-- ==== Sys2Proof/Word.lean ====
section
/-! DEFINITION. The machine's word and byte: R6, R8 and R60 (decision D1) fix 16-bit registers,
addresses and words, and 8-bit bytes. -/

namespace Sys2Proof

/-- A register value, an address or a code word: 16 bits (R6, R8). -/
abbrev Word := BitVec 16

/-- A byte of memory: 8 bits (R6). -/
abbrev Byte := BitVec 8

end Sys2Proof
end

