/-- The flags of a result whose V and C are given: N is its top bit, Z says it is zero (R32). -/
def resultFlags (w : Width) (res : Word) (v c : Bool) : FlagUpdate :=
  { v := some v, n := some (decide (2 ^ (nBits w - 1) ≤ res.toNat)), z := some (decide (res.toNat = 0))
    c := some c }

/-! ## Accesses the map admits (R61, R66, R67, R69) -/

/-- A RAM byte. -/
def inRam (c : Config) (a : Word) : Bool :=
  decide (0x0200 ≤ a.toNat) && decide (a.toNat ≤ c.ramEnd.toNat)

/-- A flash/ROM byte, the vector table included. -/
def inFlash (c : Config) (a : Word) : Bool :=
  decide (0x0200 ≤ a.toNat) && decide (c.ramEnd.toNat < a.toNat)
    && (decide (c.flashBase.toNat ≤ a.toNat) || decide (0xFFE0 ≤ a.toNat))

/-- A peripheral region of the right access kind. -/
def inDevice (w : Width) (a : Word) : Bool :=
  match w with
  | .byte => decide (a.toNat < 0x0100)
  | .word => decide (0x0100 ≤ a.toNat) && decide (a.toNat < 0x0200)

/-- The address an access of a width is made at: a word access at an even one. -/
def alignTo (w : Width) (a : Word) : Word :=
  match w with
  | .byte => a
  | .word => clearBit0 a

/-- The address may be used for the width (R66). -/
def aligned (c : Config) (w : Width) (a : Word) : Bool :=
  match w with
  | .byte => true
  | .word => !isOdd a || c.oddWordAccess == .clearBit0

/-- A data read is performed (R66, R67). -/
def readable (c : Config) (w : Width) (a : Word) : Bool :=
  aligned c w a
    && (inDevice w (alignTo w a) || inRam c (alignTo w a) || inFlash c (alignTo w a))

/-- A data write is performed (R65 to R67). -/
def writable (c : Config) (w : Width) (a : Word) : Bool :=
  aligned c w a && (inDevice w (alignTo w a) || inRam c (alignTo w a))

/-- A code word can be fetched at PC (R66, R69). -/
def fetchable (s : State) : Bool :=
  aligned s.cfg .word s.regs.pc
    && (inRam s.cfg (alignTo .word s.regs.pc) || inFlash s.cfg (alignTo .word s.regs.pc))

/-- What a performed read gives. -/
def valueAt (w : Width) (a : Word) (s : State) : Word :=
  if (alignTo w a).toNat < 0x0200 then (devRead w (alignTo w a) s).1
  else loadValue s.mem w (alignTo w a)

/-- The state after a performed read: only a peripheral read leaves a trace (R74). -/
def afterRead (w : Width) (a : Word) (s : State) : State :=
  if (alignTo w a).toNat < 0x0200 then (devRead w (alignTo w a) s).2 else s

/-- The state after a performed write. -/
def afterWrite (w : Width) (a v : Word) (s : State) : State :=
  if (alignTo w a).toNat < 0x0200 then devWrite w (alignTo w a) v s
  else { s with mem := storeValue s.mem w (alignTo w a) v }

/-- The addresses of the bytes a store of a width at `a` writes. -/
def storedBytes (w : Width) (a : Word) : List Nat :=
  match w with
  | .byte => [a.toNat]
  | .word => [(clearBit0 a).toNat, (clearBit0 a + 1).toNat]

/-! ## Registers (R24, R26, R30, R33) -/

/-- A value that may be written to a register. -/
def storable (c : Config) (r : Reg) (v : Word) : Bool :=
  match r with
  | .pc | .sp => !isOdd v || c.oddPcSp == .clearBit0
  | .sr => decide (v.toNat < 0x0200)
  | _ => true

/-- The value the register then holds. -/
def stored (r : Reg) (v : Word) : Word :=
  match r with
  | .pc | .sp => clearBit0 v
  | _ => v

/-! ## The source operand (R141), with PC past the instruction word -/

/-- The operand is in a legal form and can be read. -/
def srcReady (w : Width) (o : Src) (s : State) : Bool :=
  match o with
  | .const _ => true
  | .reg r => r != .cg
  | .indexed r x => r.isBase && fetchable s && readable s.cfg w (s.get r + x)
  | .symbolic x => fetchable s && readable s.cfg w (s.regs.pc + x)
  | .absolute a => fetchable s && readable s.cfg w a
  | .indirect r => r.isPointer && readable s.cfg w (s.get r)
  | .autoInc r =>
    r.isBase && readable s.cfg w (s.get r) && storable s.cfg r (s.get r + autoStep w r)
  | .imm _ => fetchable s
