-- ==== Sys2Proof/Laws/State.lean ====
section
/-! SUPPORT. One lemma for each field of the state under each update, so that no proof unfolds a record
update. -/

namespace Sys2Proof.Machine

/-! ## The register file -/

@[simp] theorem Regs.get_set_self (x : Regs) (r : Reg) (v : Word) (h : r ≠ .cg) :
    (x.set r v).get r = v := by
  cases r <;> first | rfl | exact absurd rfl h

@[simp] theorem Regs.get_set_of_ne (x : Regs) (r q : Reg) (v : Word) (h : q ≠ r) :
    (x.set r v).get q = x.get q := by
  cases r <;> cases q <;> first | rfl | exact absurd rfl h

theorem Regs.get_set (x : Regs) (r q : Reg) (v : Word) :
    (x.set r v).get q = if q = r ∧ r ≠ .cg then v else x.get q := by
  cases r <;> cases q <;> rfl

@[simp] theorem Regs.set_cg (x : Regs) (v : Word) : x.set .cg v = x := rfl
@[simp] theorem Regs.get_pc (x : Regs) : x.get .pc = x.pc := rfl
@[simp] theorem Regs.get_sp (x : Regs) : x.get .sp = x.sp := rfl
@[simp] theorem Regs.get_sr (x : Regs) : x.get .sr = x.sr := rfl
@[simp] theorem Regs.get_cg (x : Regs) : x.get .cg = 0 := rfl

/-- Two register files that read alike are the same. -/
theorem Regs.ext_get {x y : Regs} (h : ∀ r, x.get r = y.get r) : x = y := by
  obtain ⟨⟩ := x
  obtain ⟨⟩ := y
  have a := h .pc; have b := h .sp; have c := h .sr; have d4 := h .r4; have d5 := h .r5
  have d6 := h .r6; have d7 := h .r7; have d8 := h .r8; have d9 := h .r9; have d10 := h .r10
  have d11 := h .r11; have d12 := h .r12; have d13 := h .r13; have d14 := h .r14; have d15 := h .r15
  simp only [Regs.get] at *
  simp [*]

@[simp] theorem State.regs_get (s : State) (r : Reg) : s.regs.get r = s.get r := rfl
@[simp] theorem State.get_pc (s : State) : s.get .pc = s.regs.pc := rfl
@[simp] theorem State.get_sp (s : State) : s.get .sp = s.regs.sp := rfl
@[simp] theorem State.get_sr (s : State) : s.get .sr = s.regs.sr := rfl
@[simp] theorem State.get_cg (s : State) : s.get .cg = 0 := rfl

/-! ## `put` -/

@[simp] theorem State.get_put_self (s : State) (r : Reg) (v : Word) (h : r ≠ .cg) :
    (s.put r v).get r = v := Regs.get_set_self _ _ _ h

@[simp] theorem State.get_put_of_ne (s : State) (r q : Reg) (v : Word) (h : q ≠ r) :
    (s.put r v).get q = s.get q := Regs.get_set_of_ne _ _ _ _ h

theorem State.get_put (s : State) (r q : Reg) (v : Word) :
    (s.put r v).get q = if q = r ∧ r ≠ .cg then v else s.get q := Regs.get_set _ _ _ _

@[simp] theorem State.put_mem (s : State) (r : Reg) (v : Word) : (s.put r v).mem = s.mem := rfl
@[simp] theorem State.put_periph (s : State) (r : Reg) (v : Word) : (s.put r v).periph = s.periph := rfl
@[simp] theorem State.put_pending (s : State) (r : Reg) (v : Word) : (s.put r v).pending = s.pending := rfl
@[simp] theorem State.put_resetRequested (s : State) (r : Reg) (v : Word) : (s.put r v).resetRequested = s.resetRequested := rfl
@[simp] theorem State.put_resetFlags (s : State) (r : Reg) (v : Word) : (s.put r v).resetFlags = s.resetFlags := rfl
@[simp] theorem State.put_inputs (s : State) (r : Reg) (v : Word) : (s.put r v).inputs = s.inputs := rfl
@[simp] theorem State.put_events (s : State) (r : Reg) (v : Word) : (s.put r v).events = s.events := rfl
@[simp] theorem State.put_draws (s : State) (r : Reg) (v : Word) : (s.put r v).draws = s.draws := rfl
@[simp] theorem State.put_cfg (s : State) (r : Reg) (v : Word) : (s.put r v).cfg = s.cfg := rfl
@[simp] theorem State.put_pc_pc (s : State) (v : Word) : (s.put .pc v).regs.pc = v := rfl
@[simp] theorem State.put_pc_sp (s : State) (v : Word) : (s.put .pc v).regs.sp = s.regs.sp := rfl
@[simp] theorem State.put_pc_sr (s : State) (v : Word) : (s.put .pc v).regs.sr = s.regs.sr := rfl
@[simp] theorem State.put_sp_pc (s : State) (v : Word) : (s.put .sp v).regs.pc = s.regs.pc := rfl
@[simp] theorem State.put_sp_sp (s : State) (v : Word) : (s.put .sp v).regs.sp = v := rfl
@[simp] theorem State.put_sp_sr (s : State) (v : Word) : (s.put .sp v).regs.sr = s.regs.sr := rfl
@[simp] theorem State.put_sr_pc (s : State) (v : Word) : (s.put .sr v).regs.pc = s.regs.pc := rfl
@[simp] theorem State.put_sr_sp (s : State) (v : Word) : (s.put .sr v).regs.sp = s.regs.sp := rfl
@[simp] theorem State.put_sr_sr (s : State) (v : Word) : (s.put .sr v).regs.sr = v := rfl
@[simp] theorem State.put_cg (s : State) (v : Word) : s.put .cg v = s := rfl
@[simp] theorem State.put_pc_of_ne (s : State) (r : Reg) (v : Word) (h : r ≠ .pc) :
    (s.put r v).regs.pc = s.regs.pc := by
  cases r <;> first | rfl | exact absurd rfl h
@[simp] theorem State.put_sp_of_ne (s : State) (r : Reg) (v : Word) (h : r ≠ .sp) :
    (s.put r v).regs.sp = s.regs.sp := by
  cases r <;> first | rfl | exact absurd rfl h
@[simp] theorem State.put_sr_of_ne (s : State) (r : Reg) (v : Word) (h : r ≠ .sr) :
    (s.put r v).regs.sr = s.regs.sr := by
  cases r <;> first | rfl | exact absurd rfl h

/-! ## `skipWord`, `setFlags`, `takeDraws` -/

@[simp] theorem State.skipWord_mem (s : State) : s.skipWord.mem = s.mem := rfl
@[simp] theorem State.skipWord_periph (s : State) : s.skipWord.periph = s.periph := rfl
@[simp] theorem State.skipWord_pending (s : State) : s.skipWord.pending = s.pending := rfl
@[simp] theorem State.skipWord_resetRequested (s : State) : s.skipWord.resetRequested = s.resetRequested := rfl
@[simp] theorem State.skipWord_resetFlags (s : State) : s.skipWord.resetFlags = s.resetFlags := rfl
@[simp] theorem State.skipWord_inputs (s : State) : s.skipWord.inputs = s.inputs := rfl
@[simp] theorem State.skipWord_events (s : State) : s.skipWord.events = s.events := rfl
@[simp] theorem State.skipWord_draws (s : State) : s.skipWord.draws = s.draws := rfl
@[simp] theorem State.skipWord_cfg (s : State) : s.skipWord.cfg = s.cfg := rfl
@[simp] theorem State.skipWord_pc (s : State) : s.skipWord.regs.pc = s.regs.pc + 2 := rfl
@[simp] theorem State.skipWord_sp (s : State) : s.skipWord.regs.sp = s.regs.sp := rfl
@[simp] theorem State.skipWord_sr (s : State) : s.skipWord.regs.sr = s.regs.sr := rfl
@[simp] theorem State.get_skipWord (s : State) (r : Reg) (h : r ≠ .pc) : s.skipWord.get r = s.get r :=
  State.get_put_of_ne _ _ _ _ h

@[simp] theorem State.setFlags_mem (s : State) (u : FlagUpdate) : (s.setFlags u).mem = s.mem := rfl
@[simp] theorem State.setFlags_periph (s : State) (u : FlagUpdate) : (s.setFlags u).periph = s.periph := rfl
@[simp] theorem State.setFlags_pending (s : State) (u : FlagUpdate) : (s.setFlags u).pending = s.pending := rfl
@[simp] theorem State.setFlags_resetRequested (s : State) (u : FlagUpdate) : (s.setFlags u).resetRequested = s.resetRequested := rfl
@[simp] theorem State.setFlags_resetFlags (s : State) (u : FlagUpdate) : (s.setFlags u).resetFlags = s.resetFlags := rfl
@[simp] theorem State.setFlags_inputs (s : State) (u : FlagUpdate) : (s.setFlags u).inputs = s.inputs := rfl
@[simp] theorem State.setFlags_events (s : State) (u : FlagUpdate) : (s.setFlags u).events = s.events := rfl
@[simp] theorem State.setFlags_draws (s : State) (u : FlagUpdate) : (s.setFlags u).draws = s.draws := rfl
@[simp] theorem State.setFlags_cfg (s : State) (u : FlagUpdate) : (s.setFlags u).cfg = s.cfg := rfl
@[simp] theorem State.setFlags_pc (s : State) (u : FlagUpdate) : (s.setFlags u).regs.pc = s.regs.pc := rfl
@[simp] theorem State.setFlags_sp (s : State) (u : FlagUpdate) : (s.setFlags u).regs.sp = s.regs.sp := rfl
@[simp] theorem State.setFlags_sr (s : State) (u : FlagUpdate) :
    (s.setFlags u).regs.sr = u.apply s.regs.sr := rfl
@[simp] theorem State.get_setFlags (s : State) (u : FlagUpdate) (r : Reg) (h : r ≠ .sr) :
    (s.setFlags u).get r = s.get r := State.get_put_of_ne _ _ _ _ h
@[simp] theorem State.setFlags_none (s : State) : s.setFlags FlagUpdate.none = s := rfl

The task: Up to and including the line with "(0xFFE0 ≤ a.toNat))", restate the records above word for word from the very first line.

Completed exercise:
-- ==== Sys2Proof/Word.lean ====
section
/-! DEFINITION. The machine's word and byte: R6, R8 and R60 (decision D1) fix 16-bit registers,
addresses and words, and 8-bit bytes. -/

namespace Sys2Proof

/-- A register value, an address or a code word: 16 bits (R6, R8). -/
abbrev Word := BitVec 16

/-- A byte of memory: 8 bits (R6). -/
abbrev Byte := BitVec 8

end Sys2Proof
end

/-- The flags of a result whose V and C are given: N is its top bit, Z says it is zero (R32). -/
def resultFlags (w : Width) (res : Word) (v c : Bool) : FlagUpdate :=
  { v := some v, n := some (decide (2 ^ (nBits w - 1) ≤ res.toNat)), z := some (decide (res.toNat = 0))
    c := some c }

/-! ## Accesses the map admits (R61, R66, R67, R69) -/

/-- A RAM byte. -/
def inRam (c : Config) (a : Word) : Bool :=
  decide (0x0200 ≤ a.toNat) && decide (a.toNat ≤ c.ramEnd.toNat)

/-- A flash/ROM byte, the vector table included. -/
def inFlash (c : Config) (a : Word) : Bool :=
  decide (0x0200 ≤ a.toNat) && decide (c.ramEnd.toNat < a.toNat)
    && (decide (c.flashBase.toNat ≤ a.toNat) || decide (0xFFE0 ≤ a.toNat))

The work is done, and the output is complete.